More than the lack of medical facilities, it is the critical delay in testing samples of Covid-19 to ensure early treatment of patients, that has taken a heavy toll of lives in Agra which has recorded 93 deaths in around 100 days.
So cumbersome and time-consuming is the process of sampling that most suspected cases go unreported. “People on their own are reluctant to come forward to give samples, as they have to wait for long and go through an agonizing procedural process. The patients are also scared of being sentenced to quarantine in facilities that are ill-equipped, and reportedly unhygienic,” explained a health worker attached to an NGO.
So far Agra has tested only 30,510 samples. The SN Medical College, district hospital and the JALMA center run by the ICMR, have a collective testing capacity of more than a thousand daily.
“If only people could get samples checked without fear and delay, and confined to friendly hospitalization, the results would show a marked improvement. The private nursing homes are compounding the problem by squeezing the victims and when things get out of control, the patients are referred to government hospitals,” complained a family member of a victim.
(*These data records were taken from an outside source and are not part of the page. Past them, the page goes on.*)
-- ==== Sys2Proof/Decode.lean ====
section
/-! DEFINITION. The decoder (R39-R59, R101-R431: the encoding of every word), total on any 32-bit word, and after it
the encoder. A word that no encoding accepts is rejected with the ILLEGAL reason of R59's table. -/

namespace Sys2Proof

/-- What the decoder finds (R59): an instruction; the reason of a static defect; or an instruction with a
last-use bit on a field that is no vector source, which is reason 7 only after the register-name checks. -/
inductive Decoded where
  | ok (i : Instr)
  | illegal (reason : Nat)
  | lastUse (i : Instr)
deriving DecidableEq, Repr

/-- The field of n bits whose lowest bit is lo (R3). -/
def fld (w : Word) (lo n : Nat) : BitVec n := w.extractLsb' lo n

/-- Bit k of a word. -/
def bit (w : Word) (k : Nat) : Bool := w.getLsbD k

/-- The static checks of orders 4, 6 and 7 of R59, in that order. -/
def checked (reserved name lastUse : Bool) (i : Instr) : Decoded :=
  if reserved then .illegal 4 else if name then .illegal 6 else if lastUse then .lastUse i else .ok i

/-- A control transfer: order 4, then order 5, the missing E bit (R50). -/
def control (w : Word) (reserved : Bool) (i : Instr) : Decoded :=
  if reserved then .illegal 4 else if bit w 31 then .ok i else .illegal 5

/-- PLOG's unused fields, by operation, are 0 in all six bits (R130). -/
def plogUnused (w : Word) : Bool :=
  (decide (4 ≤ (fld w 0 3).toNat) && fld w 7 6 != 0#6) || (decide (6 ≤ (fld w 0 3).toNat) && fld w 13 6 != 0#6)

/-- Major 0x00, format SS (R55). -/
def decode00 (w : Word) : Decoded :=
  match (fld w 0 7).toNat with
  | 1 => .ok (.sadd (bit w 31) (fld w 19 6) (fld w 13 6) (fld w 7 6))
  | 2 => .ok (.ssub (bit w 31) (fld w 19 6) (fld w 13 6) (fld w 7 6))
  | 3 => .ok (.smul (bit w 31) (fld w 19 6) (fld w 13 6) (fld w 7 6))
  | 4 => .ok (.smulh (bit w 31) (fld w 19 6) (fld w 13 6) (fld w 7 6))
  | 5 => .ok (.sand (bit w 31) (fld w 19 6) (fld w 13 6) (fld w 7 6))
  | 6 => .ok (.sor (bit w 31) (fld w 19 6) (fld w 13 6) (fld w 7 6))
  | 7 => .ok (.sxor (bit w 31) (fld w 19 6) (fld w 13 6) (fld w 7 6))
  | 8 => .ok (.sandn (bit w 31) (fld w 19 6) (fld w 13 6) (fld w 7 6))
  | 9 => .ok (.sshl (bit w 31) (fld w 19 6) (fld w 13 6) (fld w 7 6))
  | 10 => .ok (.sshr (bit w 31) (fld w 19 6) (fld w 13 6) (fld w 7 6))
  | 11 => .ok (.ssar (bit w 31) (fld w 19 6) (fld w 13 6) (fld w 7 6))
  | 12 => .ok (.smin (bit w 31) (fld w 19 6) (fld w 13 6) (fld w 7 6))
  | 13 => .ok (.smax (bit w 31) (fld w 19 6) (fld w 13 6) (fld w 7 6))
  | 14 => checked (fld w 7 6 != 0#6) (false) (false) (.sclz (bit w 31) (fld w 19 6) (fld w 13 6))
  | 15 => checked (fld w 7 6 != 0#6) (false) (false) (.spopc (bit w 31) (fld w 19 6) (fld w 13 6))
  | 16 => .ok (.ssel (bit w 31) (fld w 19 6) (fld w 13 6) (fld w 7 6))
  | 17 => checked (fld w 7 6 != 0#6) (false) (false) (.smov (bit w 31) (fld w 19 6) (fld w 13 6))
  | 24 | 25 | 26 | 27 | 28 | 29 | 30 | 31 => .ok (.scmp (bit w 31) (fld w 19 6) (fld w 13 6) (fld w 7 6) (fld w 0 3))
  | _ => .illegal 2

/-- Major 0x01, format SI (R55). -/
def decode01 (w : Word) : Decoded :=
  match (fld w 10 3).toNat with
  | 0 => .ok (.saddImm (bit w 31) (fld w 19 6) (fld w 13 6) (fld w 0 10))
  | 1 => .ok (.smulImm (bit w 31) (fld w 19 6) (fld w 13 6) (fld w 0 10))
  | 2 => .ok (.sandImm (bit w 31) (fld w 19 6) (fld w 13 6) (fld w 0 10))
  | 3 => .ok (.sorImm (bit w 31) (fld w 19 6) (fld w 13 6) (fld w 0 10))
  | 4 => .ok (.sxorImm (bit w 31) (fld w 19 6) (fld w 13 6) (fld w 0 10))
  | 5 => checked (fld w 6 4 != 0#4) (false) (false) (.sshlImm (bit w 31) (fld w 19 6) (fld w 13 6) (fld w 0 6))
  | 6 => checked (fld w 6 4 != 0#4) (false) (false) (.sshrImm (bit w 31) (fld w 19 6) (fld w 13 6) (fld w 0 6))
  | 7 => checked (fld w 6 4 != 0#4) (false) (false) (.ssarImm (bit w 31) (fld w 19 6) (fld w 13 6) (fld w 0 6))
  | _ => .illegal 2

/-- Major 0x02, format SL (R55). -/
def decode02 (w : Word) : Decoded :=
  .ok (.sli (bit w 31) (fld w 19 6) (fld w 0 19))

/-- Major 0x03, format SH (R55). -/
def decode03 (w : Word) : Decoded :=
  checked (bit w 16) (false) (false) (.shi (bit w 31) (fld w 19 6) (fld w 17 2) (fld w 0 16))

/-- Major 0x04, format SS (R55). -/
def decode04 (w : Word) : Decoded :=
  match (fld w 0 7).toNat with
  | 0 => checked (fld w 7 6 != 0#6) (bit w 18) (false) (.mskp (bit w 31) (fld w 19 6) (fld w 13 5))
  | 1 => checked (fld w 7 6 != 0#6) (bit w 18) (false) (.mskn (bit w 31) (fld w 19 6) (fld w 13 5))
  | 2 => checked (fld w 7 6 != 0#6 || fld w 19 6 != 0#6) (false) (false) (.msks (bit w 31) (fld w 13 6))
  | 3 => checked (fld w 7 12 != 0#12) (false) (false) (.mskg (bit w 31) (fld w 19 6))
  | 4 => checked (fld w 7 6 != 0#6) (bit w 18) (false) (.mskpop (bit w 31) (fld w 19 6) (fld w 13 5))
  | 5 => checked (fld w 7 6 != 0#6) (bit w 18) (false) (.mskff (bit w 31) (fld w 19 6) (fld w 13 5))
  | 6 => checked (fld w 7 12 != 0#12) (false) (false) (.modeg (bit w 31) (fld w 19 6))
  | 7 => checked (fld w 7 6 != 0#6 || fld w 19 6 != 0#6) (false) (false) (.modes (bit w 31) (fld w 13 6))
  | 8 => if 16 ≤ (fld w 13 6).toNat then .illegal 2 else checked (fld w 7 6 != 0#6) (false) (false) (.srd (bit w 31) (fld w 19 6) (fld w 13 6))
  | 9 => checked (fld w 7 18 != 0#18) (false) (false) (.nop (bit w 31))
  | 10 => checked (fld w 7 18 != 0#18) (false) (false) (.yield (bit w 31))
  | 11 => control w (fld w 7 18 != 0#18) (.exit)
  | 12 => control w (fld w 7 6 != 0#6 || fld w 19 6 != 0#6) (.ret (fld w 13 6))
  | 13 => control w (fld w 7 6 != 0#6 || fld w 19 6 != 0#6) (.jmp (fld w 13 6))
  | _ => .illegal 2

/-- Major 0x05, format MD (R55). -/
def decode05 (w : Word) : Decoded :=
  checked (fld w 0 10 != 0#10 || 12 ≤ (fld w 21 4).toNat || 5 ≤ (fld w 18 3).toNat) (false) (false) (.mode (bit w 31) (fld w 21 4) (fld w 18 3) (fld w 17 1) (fld w 16 1) (fld w 11 5) (fld w 10 1))

/-- Major 0x06, format HD (R55). -/
def decode06 (w : Word) : Decoded :=
  .ok (.hold (bit w 31) (fld w 20 5) (fld w 15 5) (fld w 10 5) (fld w 5 5) (fld w 0 5))

/-- Major 0x07, format BR (R55). -/
def decode07 (w : Word) : Decoded :=
  match (fld w 22 3).toNat with
  | 0 => control w (false) (.bra (fld w 0 22))
  | 1 => control w (false) (.call (fld w 0 22))
  | 2 => control w (false) (.bemz (fld w 0 22))
  | 3 => control w (false) (.bemf (fld w 0 22))
  | _ => .illegal 2

/-- Major 0x08, format BS (R55). -/
def decode08 (w : Word) : Decoded :=
  match (fld w 18 1).toNat with
  | 0 => control w (false) (.bz (fld w 19 6) (fld w 0 18))
  | 1 => control w (false) (.bnz (fld w 19 6) (fld w 0 18))
  | _ => .illegal 2

/-- Major 0x09, format VV (R55). -/
def decode09 (w : Word) : Decoded :=
  match (fld w 0 5).toNat with
  | 0 => .ok (.vadd (bit w 31) (fld w 19 6) (fld w 13 6) (fld w 7 6) (bit w 6) (bit w 5))
  | 1 => .ok (.vaddc (bit w 31) (fld w 19 6) (fld w 13 6) (fld w 7 6) (bit w 6) (bit w 5))
  | 2 => .ok (.vsub (bit w 31) (fld w 19 6) (fld w 13 6) (fld w 7 6) (bit w 6) (bit w 5))
  | 3 => .ok (.vsubb (bit w 31) (fld w 19 6) (fld w 13 6) (fld w 7 6) (bit w 6) (bit w 5))
  | 4 => .ok (.vmul (bit w 31) (fld w 19 6) (fld w 13 6) (fld w 7 6) (bit w 6) (bit w 5))
  | 5 => .ok (.vmulh (bit w 31) (fld w 19 6) (fld w 13 6) (fld w 7 6) (bit w 6) (bit w 5))
  | 6 => .ok (.vmad (bit w 31) (fld w 19 6) (fld w 13 6) (fld w 7 6) (bit w 6) (bit w 5))
  | 7 => .ok (.vmin (bit w 31) (fld w 19 6) (fld w 13 6) (fld w 7 6) (bit w 6) (bit w 5))
  | 8 => .ok (.vmax (bit w 31) (fld w 19 6) (fld w 13 6) (fld w 7 6) (bit w 6) (bit w 5))
  | 9 => checked (fld w 7 6 != 0#6) (false) (bit w 5) (.vabs (bit w 31) (fld w 19 6) (fld w 13 6) (bit w 6))
  | 10 => checked (fld w 7 6 != 0#6) (false) (bit w 5) (.vneg (bit w 31) (fld w 19 6) (fld w 13 6) (bit w 6))
  | 11 => .ok (.vand (bit w 31) (fld w 19 6) (fld w 13 6) (fld w 7 6) (bit w 6) (bit w 5))
  | 12 => .ok (.vor (bit w 31) (fld w 19 6) (fld w 13 6) (fld w 7 6) (bit w 6) (bit w 5))
  | 13 => .ok (.vxor (bit w 31) (fld w 19 6) (fld w 13 6) (fld w 7 6) (bit w 6) (bit w 5))
  | 14 => checked (fld w 7 6 != 0#6) (false) (bit w 5) (.vnot (bit w 31) (fld w 19 6) (fld w 13 6) (bit w 6))
  | 15 => .ok (.vandn (bit w 31) (fld w 19 6) (fld w 13 6) (fld w 7 6) (bit w 6) (bit w 5))
  | 16 => .ok (.vshl (bit w 31) (fld w 19 6) (fld w 13 6) (fld w 7 6) (bit w 6) (bit w 5))
  | 17 => .ok (.vshr (bit w 31) (fld w 19 6) (fld w 13 6) (fld w 7 6) (bit w 6) (bit w 5))
  | 18 => .ok (.vsar (bit w 31) (fld w 19 6) (fld w 13 6) (fld w 7 6) (bit w 6) (bit w 5))
  | 19 => .ok (.vrot (bit w 31) (fld w 19 6) (fld w 13 6) (fld w 7 6) (bit w 6) (bit w 5))
  | 20 => checked (fld w 7 6 != 0#6) (false) (bit w 5) (.vclz (bit w 31) (fld w 19 6) (fld w 13 6) (bit w 6))
  | 21 => checked (fld w 7 6 != 0#6) (false) (bit w 5) (.vffs (bit w 31) (fld w 19 6) (fld w 13 6) (bit w 6))
  | 22 => checked (fld w 7 6 != 0#6) (false) (bit w 5) (.vpopc (bit w 31) (fld w 19 6) (fld w 13 6) (bit w 6))
  | 23 => checked (fld w 7 6 != 0#6) (false) (bit w 5) (.vbrev (bit w 31) (fld w 19 6) (fld w 13 6) (bit w 6))
  | 24 => .ok (.vsel (bit w 31) (fld w 19 6) (fld w 13 6) (fld w 7 6) (bit w 6) (bit w 5))
  | 25 => checked (fld w 7 6 != 0#6) (false) (bit w 5) (.vmov (bit w 31) (fld w 19 6) (fld w 13 6) (bit w 6))
  | _ => .illegal 2

/-- Major 0x0A, format VI (R55). -/
def decode0A (w : Word) : Decoded :=
  match (fld w 10 3).toNat with
  | 0 => .ok (.vaddImm (bit w 31) (fld w 19 6) (fld w 13 6) (fld w 0 10))
  | 1 => .ok (.vmulImm (bit w 31) (fld w 19 6) (fld w 13 6) (fld w 0 10))
  | 2 => .ok (.vandImm (bit w 31) (fld w 19 6) (fld w 13 6) (fld w 0 10))
  | 3 => .ok (.vorImm (bit w 31) (fld w 19 6) (fld w 13 6) (fld w 0 10))
  | 4 => .ok (.vxorImm (bit w 31) (fld w 19 6) (fld w 13 6) (fld w 0 10))
  | 5 => checked (fld w 6 4 != 0#4) (false) (false) (.vshlImm (bit w 31) (fld w 19 6) (fld w 13 6) (fld w 0 6))
  | 6 => checked (fld w 6 4 != 0#4) (false) (false) (.vshrImm (bit w 31) (fld w 19 6) (fld w 13 6) (fld w 0 6))
  | 7 => checked (fld w 6 4 != 0#4) (false) (false) (.vsarImm (bit w 31) (fld w 19 6) (fld w 13 6) (fld w 0 6))
  | _ => .illegal 2
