-- ==== Sys2Proof/Machine/State.lean ====
section
/-! DEFINITION. The state of the machine: every register, memory, queue and engine record that the spec names, as
plain data. Registers whose reset value the spec does not give reset to 0 (DESIGN CHOICE, log 2). -/

namespace Sys2Proof.Machine

/-- Why the machine itself stops. The spec gives every fault of a program an effect (R357), so these are only raised
where a step names what the device does not have. -/
inductive Fault where
  /-- An event names a context, queue or connection number that its field cannot hold: no such unit exists.
  Raised by nothing that a decoded word can do. Safe: the machine stops where the hardware has nothing to do. -/
  | noSuchUnit
deriving DecidableEq, Repr

/-- Why a step is refused. -/
inductive Refusal where
  /-- The instruction has no meaning in this model yet. Safe: nothing can be proved about its effect. -/
  | notModelled (mnemonic : String)
deriving DecidableEq, Repr

/-! ## Packs -/

/-- The fields of a fault record (R359, R361, R372). Cause 0 is never raised (R357) and marks an empty record. -/
structure FaultRec where
  cause  : Nat := 0
  reason : Nat := 0
  lane   : Nat := 0
  addr   : DWord := 0
  aux    : DWord := 0
  detail : Nat := 0
  dcause : Nat := 0
  tpc    : DWord := 0
  fpc    : DWord := 0
  amask  : DWord := 0
  count  : Nat := 0
  lanes  : Tab DWord := []
deriving DecidableEq, Repr

/-- The trap frame (R360). -/
structure Frame where
  s59  : DWord := 0
  s60  : DWord := 0
  s61  : DWord := 0
  s62  : DWord := 0
  s63  : DWord := 0
  em   : DWord := 0
  mode : BitVec 15 := 0
deriving DecidableEq, Repr

/-- The wait counters (R96). -/
inductive Counter where
  | ld | st | tl | mx | dc
deriving DecidableEq, Repr

/-- An outstanding operation of a wait counter (R96), with what the word read at issue (R112, R220). -/
structure Op where
  /-- the operation's number, by which events name it -/
  id    : Nat
  ctr   : Counter
  word  : Instr
  fpc   : DWord
  /-- the active set recorded at issue -/
  mask  : DWord
  /-- TY of the mode register at issue -/
  ty    : Nat := 0
  /-- lane and address of each lane still to be performed (LDP, STP: the offset x of R223; PFLUSH: the line's address) -/
  addrs : List (Nat × Nat) := []
  /-- lane and operand: store data, atomic operand, or compare value and new value joined; MRD, MWR: lane and element;
  MWLD: number and scale entry -/
  vals  : List (Nat × Nat) := []
  /-- lane and result, of the lanes performed; 64 × (part + 1) + lane for one part of a private access; MWR: lane and
  data; MWLD: number and cell -/
  got   : List (Nat × Nat) := []
  /-- the largest WCT assigned so far -/
  wct   : Nat := 0
  /-- lane, cause, reason and address of each lane that has met a fault at its home (R219, R415) -/
  bad    : List (Nat × Nat × Nat × Nat) := []
  /-- some line's WCT was marked failed (R96, R34) -/
  failed : Bool := false
  /-- the captured operands of an engine operation -/
  regs  : List Lanes := []
  args  : List Nat := []
  /-- lanes that have passed translation and wait for another device (R220, R412) -/
  away  : List Nat := []
  /-- registers whose write is pending: vector, scalar (R95) -/
  vdst  : List Nat := []
  sdst  : List Nat := []
  /-- the word is a replay of lanes listed after a page fault (R220) -/
  replay : Bool := false
deriving DecidableEq, Repr

/-- An entry of the replay list (R220): the operation with only the listed lanes, and the report that must be
answered before it replays. -/
structure Replay where
  op     : Op
  report : Nat
deriving DecidableEq, Repr

/-- What a waiting pack waits for (R113, R312, R354, R356, R429). -/
inductive Wait where
  | none
  /-- the five thresholds of HOLD -/
  | hold (l s t m c : Nat)
  /-- a gate: handle, byte offset and the phase waited on -/
  | gate (h : Nat) (off : Nat) (phase : Nat)
  | teamBarrier (b : Nat)
  | gangBarrier (b : Nat)
  /-- an event word: address, value -/
  | event (va : Nat) (val : Nat)
  /-- a collective's or group's status word: address and destination register -/
  | status (va : Nat) (d : Nat)
deriving DecidableEq, Repr

/-- What a pack is doing (R48, R97, R108, R220, R360, R364). -/
inductive PStatus where
  /-- no pack stands here -/
  | vacant
  /-- issues the words of its current run -/
  | running
  /-- at a run boundary and ready -/
  | ready
  /-- its next word is not in the instruction cache (R116) -/
  | fetching
  /-- in a blocking word -/
  | waiting
  /-- parked on a page fault (R220) -/
  | parked
  /-- a trap is due; the wait counters drain (R360) -/
  | trapping
  /-- EXIT has issued; the counters drain (R108) -/
  | exiting
  /-- stopped by a team halt (R364) -/
  | halted
  /-- stopped at a run boundary to be saved; the counters drain (R96) -/
  | saving
  /-- saved for pre-emption or freeze (R96, R206) -/
  | saved
  /-- retired -/
  | retired
deriving DecidableEq, Repr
In the last 24 hours, 14 fresh cases have been reported in Agra, while Firozabad reported 23 and Kasganj 12.
Agra district magistrate P.N. Singh said the total now stands at 1,411 cases, of which 1,154 had recovered. The number of active cases is 164.
More than 1,550 teams under the COVID Surveillance Programme, scheduled to end July 15, have surveyed over lakh homes and collected health-related data.
Health department officials collected 67 samples of the inmates of the temporary jail at the MD Jain Inter College. All those arrested are first lodged in this temporary jail for 14 days and only when the report comes, are they transferred to the district or the central jail.
On Monday markets opened in all areas, except in the buffer and the containment zones.